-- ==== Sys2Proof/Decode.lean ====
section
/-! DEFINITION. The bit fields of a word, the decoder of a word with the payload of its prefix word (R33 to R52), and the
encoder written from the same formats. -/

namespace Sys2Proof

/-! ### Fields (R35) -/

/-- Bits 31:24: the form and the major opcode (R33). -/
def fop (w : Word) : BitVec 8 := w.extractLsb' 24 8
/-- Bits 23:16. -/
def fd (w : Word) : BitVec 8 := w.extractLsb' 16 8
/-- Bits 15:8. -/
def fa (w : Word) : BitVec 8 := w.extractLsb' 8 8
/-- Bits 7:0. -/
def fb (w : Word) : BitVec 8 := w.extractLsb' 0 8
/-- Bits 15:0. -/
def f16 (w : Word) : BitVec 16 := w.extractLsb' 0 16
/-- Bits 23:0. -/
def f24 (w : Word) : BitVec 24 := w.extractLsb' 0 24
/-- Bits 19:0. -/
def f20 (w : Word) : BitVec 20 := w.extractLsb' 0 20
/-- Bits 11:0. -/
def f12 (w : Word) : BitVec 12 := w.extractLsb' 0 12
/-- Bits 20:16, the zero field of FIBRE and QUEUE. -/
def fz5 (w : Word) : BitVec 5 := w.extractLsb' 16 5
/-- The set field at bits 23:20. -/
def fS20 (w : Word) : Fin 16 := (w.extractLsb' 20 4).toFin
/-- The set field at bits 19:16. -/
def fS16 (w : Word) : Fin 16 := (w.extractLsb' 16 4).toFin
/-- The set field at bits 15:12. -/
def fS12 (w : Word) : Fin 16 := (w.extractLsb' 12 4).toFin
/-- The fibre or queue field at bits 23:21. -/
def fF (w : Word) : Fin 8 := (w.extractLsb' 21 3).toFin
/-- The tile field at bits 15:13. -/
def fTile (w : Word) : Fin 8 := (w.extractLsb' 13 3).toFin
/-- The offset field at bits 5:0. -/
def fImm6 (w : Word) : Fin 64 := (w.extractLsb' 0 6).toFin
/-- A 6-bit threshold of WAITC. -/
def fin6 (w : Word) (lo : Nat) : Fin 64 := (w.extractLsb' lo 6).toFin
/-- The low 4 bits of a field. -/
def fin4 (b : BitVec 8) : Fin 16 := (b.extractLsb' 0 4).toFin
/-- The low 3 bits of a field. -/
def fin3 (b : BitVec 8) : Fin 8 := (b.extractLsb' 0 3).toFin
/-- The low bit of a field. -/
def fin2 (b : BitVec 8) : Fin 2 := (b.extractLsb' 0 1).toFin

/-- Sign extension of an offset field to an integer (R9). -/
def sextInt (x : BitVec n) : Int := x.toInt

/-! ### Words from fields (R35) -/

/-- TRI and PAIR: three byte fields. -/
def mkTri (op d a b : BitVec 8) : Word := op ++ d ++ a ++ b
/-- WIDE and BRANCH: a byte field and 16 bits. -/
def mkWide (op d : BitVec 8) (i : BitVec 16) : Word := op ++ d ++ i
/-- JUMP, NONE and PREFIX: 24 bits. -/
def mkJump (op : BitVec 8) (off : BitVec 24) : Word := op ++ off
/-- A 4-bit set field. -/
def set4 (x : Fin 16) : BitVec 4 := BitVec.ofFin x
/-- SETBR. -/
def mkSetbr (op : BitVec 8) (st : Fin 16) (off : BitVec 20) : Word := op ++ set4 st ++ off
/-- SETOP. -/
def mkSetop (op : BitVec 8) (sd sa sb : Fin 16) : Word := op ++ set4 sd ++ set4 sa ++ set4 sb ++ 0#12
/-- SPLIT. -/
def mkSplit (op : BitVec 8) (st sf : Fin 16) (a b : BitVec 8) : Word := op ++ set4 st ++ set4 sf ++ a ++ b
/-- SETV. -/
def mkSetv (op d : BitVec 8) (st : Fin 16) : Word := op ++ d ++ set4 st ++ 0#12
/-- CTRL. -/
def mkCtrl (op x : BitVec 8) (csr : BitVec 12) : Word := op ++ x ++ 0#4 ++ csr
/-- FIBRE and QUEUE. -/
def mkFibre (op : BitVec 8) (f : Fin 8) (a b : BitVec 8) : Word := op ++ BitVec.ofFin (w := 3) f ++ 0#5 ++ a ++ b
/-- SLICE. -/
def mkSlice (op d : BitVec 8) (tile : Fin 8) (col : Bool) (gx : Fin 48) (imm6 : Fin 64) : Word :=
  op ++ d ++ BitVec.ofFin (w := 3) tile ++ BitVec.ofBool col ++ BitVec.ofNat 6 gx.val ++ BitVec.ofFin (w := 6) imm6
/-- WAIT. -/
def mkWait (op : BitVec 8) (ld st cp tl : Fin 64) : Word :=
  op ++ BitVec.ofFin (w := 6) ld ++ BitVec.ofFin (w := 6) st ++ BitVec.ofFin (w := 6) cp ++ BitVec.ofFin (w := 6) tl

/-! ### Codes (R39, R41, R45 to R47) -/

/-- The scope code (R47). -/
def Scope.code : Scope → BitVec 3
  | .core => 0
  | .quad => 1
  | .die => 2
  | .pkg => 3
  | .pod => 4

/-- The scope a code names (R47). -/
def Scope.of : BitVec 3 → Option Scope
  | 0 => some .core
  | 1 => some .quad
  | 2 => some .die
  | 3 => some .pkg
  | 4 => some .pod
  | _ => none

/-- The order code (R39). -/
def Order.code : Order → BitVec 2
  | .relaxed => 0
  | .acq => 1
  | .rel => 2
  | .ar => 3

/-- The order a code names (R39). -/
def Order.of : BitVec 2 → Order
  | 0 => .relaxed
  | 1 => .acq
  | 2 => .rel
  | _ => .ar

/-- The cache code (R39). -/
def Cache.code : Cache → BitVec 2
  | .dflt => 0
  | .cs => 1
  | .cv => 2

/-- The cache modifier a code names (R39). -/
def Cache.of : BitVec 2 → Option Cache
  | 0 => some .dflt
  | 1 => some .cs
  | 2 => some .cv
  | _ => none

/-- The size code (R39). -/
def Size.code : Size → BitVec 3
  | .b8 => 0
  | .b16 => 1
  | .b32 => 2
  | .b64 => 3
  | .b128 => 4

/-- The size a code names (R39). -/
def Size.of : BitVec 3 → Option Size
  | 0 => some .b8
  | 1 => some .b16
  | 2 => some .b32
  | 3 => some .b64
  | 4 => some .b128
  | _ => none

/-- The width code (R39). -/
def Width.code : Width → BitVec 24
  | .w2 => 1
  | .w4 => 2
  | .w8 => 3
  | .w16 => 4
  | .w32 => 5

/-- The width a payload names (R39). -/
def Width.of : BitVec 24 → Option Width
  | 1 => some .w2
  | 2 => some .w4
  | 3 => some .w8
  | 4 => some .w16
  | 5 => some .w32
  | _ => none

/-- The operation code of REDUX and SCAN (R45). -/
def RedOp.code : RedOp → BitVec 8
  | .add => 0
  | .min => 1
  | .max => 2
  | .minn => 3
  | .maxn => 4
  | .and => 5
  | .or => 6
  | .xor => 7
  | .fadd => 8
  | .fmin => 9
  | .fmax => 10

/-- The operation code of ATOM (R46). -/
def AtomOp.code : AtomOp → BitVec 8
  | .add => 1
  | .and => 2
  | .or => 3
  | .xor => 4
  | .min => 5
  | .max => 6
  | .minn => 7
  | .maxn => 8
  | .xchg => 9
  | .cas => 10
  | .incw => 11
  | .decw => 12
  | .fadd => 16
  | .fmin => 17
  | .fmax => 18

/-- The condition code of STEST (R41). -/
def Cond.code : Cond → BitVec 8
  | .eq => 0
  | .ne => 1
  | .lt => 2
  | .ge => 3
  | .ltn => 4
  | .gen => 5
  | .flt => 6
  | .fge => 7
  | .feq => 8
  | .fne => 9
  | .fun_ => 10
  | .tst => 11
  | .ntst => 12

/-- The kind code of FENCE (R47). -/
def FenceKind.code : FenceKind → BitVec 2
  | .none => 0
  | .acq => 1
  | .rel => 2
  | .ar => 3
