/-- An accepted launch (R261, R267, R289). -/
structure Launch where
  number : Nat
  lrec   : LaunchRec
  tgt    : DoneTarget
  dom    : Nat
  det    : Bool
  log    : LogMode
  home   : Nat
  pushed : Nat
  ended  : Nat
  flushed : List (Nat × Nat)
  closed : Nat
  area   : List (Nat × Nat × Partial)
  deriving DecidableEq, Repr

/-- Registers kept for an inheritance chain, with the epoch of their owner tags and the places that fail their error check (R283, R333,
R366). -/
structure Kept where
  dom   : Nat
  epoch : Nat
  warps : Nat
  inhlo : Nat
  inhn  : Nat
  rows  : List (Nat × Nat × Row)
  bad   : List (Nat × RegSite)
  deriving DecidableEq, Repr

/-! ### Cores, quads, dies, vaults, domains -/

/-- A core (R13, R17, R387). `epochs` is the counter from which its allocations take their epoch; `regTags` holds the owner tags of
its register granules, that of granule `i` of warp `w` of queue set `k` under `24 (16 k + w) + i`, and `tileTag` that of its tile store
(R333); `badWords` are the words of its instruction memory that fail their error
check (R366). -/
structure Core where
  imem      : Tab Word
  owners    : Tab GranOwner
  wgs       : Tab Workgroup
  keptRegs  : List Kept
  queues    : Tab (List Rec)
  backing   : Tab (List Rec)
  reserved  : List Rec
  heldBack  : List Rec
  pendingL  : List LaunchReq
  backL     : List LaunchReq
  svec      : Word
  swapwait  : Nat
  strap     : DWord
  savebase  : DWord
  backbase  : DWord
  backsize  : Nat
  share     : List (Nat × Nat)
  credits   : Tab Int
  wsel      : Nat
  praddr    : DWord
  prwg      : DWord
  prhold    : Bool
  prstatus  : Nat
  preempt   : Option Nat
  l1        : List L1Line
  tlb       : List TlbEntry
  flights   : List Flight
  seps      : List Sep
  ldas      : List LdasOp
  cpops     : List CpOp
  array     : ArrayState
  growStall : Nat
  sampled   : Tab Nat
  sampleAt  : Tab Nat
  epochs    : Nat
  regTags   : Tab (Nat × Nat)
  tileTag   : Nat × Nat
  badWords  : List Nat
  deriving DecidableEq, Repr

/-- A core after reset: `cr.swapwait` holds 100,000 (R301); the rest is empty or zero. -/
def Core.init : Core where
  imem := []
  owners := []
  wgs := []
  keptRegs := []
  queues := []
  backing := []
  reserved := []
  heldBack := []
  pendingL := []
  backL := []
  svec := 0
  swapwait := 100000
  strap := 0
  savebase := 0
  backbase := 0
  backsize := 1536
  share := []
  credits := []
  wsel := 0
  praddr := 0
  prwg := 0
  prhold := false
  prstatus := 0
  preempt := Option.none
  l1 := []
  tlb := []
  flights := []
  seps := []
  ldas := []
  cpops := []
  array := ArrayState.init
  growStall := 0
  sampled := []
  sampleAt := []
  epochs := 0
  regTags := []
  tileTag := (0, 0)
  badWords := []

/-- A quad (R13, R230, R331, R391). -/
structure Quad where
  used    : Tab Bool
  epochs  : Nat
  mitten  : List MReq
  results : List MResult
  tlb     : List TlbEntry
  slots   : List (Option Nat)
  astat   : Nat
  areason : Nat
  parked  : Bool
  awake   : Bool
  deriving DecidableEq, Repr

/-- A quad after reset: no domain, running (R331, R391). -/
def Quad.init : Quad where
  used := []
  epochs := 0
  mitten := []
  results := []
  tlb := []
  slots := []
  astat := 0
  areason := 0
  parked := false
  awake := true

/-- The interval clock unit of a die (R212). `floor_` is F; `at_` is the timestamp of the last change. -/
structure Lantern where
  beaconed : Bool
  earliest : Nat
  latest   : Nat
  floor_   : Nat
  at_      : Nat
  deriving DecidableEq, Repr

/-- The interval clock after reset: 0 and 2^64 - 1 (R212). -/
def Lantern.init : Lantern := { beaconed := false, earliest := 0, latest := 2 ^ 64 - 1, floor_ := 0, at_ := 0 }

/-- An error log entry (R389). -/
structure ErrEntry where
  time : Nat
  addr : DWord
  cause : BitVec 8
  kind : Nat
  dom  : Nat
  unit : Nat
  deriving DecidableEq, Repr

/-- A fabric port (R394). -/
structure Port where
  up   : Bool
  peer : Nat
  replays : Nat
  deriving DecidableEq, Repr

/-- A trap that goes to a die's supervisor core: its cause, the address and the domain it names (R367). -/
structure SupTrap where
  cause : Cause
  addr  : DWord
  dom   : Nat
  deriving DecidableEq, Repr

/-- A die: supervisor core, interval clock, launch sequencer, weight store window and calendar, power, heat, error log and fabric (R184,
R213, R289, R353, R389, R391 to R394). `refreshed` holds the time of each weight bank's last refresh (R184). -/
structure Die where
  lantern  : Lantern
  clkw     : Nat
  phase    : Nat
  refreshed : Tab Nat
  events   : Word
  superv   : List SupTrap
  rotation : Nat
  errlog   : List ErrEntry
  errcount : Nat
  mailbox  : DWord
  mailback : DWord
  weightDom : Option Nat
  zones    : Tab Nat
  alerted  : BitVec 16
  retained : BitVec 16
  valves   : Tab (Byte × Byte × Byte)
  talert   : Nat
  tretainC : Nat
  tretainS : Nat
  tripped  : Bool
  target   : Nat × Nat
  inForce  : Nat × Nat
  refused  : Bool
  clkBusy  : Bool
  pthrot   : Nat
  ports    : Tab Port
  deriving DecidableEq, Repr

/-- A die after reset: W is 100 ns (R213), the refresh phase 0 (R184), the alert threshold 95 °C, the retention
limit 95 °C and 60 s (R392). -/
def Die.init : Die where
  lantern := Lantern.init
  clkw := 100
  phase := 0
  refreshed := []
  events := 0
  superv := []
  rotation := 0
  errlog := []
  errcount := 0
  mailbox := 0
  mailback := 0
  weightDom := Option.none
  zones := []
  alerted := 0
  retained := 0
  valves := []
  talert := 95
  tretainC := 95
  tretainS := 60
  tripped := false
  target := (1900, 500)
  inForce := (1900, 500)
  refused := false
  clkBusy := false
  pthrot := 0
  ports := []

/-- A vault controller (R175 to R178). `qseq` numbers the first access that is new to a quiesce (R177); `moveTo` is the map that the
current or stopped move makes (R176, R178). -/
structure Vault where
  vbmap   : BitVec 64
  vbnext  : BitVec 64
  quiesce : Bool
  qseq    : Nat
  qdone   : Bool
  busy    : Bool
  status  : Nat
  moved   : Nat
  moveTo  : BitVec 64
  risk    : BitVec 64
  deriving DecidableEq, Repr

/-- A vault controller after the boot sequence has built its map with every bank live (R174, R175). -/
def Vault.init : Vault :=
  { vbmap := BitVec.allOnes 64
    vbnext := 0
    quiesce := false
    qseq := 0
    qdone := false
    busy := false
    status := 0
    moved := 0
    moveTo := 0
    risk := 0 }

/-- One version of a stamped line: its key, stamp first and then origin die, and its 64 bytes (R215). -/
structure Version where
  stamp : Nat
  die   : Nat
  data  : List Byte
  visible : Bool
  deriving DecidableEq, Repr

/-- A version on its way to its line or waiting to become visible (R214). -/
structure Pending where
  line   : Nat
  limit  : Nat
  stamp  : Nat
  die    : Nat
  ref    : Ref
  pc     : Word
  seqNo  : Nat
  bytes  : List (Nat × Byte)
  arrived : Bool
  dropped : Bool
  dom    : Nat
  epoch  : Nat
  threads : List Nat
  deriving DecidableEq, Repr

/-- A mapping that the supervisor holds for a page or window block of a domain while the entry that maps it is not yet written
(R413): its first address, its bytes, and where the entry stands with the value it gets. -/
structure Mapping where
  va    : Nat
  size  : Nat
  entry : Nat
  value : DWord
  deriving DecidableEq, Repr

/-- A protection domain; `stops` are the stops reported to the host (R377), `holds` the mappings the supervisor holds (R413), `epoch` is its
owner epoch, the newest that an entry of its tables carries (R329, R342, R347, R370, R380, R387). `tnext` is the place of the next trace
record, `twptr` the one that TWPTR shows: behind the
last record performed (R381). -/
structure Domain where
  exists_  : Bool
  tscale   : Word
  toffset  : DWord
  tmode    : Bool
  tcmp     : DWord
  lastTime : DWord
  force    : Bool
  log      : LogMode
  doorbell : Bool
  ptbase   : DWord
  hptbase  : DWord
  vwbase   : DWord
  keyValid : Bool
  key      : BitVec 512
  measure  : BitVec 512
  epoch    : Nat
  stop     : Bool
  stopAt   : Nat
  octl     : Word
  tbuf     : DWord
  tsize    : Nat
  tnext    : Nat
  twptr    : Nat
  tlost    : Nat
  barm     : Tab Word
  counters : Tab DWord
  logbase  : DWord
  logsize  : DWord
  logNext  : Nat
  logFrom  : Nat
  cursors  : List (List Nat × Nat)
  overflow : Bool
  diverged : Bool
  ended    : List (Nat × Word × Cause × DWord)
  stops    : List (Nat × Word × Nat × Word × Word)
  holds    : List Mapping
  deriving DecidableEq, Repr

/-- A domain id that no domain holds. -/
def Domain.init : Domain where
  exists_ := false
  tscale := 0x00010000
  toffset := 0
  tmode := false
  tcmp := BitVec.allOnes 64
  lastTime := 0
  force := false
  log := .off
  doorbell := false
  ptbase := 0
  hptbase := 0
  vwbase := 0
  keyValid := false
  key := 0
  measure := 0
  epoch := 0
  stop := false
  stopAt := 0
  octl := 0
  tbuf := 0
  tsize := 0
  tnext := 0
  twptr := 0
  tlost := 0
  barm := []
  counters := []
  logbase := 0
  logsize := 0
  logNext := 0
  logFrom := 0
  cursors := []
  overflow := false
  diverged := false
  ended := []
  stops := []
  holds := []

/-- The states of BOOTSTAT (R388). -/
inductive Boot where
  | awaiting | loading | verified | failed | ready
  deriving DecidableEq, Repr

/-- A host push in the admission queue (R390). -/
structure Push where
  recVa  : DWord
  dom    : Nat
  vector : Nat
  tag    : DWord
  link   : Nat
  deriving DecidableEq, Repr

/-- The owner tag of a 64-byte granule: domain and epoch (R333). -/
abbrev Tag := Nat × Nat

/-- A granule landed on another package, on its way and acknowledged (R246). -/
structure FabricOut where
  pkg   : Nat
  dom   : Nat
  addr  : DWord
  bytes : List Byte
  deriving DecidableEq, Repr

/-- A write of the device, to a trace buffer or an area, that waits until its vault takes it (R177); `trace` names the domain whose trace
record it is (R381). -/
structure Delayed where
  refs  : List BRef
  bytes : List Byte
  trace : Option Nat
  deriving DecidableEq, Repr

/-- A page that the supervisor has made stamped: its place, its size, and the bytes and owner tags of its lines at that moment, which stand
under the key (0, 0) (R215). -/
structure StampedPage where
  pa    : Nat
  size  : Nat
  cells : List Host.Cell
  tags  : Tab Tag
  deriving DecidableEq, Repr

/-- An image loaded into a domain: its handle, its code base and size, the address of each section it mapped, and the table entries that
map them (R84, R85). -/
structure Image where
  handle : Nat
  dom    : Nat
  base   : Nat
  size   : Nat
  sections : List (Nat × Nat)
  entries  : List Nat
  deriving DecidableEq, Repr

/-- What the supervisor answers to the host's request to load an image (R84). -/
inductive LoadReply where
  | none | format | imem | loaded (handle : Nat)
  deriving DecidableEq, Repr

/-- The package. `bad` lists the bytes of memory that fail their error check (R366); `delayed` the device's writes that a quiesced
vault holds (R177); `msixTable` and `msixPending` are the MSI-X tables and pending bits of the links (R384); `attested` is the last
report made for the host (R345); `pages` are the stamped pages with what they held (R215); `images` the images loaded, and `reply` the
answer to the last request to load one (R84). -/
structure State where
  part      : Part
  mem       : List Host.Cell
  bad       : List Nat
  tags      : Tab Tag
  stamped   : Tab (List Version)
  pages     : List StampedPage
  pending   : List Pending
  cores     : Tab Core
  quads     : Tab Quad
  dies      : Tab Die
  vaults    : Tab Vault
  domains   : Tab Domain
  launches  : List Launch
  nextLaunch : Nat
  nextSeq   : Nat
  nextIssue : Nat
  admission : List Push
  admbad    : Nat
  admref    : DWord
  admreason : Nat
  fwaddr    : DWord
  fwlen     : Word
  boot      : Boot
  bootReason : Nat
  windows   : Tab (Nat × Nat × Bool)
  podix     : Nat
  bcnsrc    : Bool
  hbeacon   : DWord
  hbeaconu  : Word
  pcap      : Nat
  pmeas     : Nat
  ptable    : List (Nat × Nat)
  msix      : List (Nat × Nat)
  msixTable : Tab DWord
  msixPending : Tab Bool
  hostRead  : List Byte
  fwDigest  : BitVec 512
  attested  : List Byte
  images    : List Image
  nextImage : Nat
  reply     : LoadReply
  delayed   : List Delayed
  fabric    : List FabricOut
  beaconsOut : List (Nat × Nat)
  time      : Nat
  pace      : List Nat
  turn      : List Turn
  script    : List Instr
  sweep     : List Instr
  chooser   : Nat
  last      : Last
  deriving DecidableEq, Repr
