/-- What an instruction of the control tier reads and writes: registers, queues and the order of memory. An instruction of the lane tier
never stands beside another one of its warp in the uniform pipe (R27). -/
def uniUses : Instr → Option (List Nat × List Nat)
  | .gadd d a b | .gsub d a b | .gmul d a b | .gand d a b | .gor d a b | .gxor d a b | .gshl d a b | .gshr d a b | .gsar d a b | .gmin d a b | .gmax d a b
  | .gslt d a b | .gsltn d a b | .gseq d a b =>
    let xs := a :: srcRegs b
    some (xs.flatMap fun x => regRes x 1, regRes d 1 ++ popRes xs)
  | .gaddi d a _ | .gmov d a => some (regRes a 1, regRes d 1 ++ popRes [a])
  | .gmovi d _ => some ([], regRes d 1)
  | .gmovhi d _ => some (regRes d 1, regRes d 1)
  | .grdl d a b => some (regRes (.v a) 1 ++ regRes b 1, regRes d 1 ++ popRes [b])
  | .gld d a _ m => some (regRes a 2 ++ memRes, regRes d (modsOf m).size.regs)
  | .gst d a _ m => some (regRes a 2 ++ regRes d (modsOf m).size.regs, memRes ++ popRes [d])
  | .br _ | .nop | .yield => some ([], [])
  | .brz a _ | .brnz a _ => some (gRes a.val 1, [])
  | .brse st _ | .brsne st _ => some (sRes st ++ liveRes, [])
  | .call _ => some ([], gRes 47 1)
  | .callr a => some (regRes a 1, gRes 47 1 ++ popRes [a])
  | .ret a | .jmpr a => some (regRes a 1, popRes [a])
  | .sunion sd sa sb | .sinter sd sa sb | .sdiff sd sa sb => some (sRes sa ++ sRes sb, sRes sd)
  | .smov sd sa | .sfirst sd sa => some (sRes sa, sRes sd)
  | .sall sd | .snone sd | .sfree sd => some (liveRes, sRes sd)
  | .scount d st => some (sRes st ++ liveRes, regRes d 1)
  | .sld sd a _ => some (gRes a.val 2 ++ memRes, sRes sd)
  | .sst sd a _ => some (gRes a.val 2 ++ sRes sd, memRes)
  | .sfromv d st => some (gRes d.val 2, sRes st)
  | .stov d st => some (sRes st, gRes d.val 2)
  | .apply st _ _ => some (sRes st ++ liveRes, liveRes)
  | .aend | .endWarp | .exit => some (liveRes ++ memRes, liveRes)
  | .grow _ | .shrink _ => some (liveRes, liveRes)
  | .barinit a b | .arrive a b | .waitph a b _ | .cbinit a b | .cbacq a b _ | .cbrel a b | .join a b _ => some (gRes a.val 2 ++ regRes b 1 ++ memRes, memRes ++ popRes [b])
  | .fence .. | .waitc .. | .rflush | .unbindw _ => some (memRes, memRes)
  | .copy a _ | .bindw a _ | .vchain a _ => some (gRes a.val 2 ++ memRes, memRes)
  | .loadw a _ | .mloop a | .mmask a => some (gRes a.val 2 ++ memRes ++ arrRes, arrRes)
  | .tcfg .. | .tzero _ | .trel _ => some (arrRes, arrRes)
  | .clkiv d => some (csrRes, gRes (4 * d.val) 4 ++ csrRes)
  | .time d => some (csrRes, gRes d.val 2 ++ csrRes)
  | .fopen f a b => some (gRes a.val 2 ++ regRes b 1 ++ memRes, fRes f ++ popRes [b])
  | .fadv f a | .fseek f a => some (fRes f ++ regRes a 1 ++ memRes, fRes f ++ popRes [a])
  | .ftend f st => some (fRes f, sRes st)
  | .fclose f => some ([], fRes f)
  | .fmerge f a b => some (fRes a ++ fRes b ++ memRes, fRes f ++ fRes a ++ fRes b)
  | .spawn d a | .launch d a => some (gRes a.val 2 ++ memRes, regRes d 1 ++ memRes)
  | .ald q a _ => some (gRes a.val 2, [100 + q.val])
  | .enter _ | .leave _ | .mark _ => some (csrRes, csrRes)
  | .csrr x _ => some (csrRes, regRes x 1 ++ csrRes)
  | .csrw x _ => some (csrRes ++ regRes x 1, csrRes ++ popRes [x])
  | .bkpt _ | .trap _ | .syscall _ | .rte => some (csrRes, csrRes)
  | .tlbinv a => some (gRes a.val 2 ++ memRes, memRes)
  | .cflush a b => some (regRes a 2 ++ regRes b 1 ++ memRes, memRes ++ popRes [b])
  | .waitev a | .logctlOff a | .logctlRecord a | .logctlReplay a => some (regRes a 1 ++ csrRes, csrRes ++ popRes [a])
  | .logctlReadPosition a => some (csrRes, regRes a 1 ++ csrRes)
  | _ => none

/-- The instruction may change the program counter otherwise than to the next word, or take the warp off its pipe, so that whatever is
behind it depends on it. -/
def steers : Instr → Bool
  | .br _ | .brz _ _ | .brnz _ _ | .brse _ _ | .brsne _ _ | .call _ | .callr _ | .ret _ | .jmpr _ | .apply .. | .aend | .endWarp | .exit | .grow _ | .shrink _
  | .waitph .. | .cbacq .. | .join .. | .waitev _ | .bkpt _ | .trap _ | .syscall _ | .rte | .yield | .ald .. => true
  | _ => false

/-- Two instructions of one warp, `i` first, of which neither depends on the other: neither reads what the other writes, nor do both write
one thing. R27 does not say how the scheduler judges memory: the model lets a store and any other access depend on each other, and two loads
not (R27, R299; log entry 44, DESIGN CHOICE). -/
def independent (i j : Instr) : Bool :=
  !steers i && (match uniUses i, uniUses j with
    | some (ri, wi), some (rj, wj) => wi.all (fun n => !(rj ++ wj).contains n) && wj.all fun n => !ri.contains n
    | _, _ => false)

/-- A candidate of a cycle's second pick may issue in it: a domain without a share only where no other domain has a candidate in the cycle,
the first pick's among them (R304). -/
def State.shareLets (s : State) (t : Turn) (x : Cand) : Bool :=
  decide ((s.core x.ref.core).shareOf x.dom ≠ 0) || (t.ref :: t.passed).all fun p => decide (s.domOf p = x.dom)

WHAT THIS TASK INVOLVES: In how many lines above does the word "vbmap" appear? Answer with only the number.

ANSWER BELOW: 2